Your assignment »
For the records below, report how many lines include the word "with". Only the number should appear.

*** Exercise data ***

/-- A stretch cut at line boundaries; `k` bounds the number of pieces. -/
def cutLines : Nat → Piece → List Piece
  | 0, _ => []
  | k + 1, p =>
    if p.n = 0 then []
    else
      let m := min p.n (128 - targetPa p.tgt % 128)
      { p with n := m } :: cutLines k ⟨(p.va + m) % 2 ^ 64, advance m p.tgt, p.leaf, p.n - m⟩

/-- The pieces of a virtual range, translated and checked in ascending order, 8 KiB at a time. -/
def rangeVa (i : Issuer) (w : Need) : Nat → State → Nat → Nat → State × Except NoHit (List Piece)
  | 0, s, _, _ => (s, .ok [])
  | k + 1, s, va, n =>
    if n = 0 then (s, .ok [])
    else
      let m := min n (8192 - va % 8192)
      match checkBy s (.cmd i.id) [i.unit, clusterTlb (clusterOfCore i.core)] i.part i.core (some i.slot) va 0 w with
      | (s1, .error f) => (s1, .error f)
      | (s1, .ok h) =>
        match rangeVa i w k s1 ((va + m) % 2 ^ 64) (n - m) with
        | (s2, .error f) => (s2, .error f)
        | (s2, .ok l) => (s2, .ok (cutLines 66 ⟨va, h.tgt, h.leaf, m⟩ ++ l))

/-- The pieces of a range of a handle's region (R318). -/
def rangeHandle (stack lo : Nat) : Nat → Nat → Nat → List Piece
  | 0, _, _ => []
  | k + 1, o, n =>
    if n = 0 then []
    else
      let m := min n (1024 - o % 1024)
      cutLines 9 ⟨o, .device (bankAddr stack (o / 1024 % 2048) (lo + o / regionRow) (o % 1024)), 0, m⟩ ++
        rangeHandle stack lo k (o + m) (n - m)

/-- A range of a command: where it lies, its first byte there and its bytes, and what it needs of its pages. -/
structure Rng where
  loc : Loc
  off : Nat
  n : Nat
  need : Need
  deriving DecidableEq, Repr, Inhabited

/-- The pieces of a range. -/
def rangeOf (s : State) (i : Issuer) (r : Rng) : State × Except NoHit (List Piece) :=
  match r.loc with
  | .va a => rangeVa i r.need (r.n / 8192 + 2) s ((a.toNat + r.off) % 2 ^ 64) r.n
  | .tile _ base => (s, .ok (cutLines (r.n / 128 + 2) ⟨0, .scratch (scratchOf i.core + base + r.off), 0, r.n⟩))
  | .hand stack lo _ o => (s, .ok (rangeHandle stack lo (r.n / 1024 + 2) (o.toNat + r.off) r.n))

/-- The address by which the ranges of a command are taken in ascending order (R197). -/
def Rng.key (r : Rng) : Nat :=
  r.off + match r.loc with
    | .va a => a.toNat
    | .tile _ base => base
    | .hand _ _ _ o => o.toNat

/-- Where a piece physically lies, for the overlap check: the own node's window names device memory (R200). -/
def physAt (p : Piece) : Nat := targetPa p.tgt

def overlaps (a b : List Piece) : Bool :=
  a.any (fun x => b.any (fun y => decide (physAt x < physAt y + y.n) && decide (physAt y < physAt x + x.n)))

*** End of Exercise data ***

Solution to this exercise »
5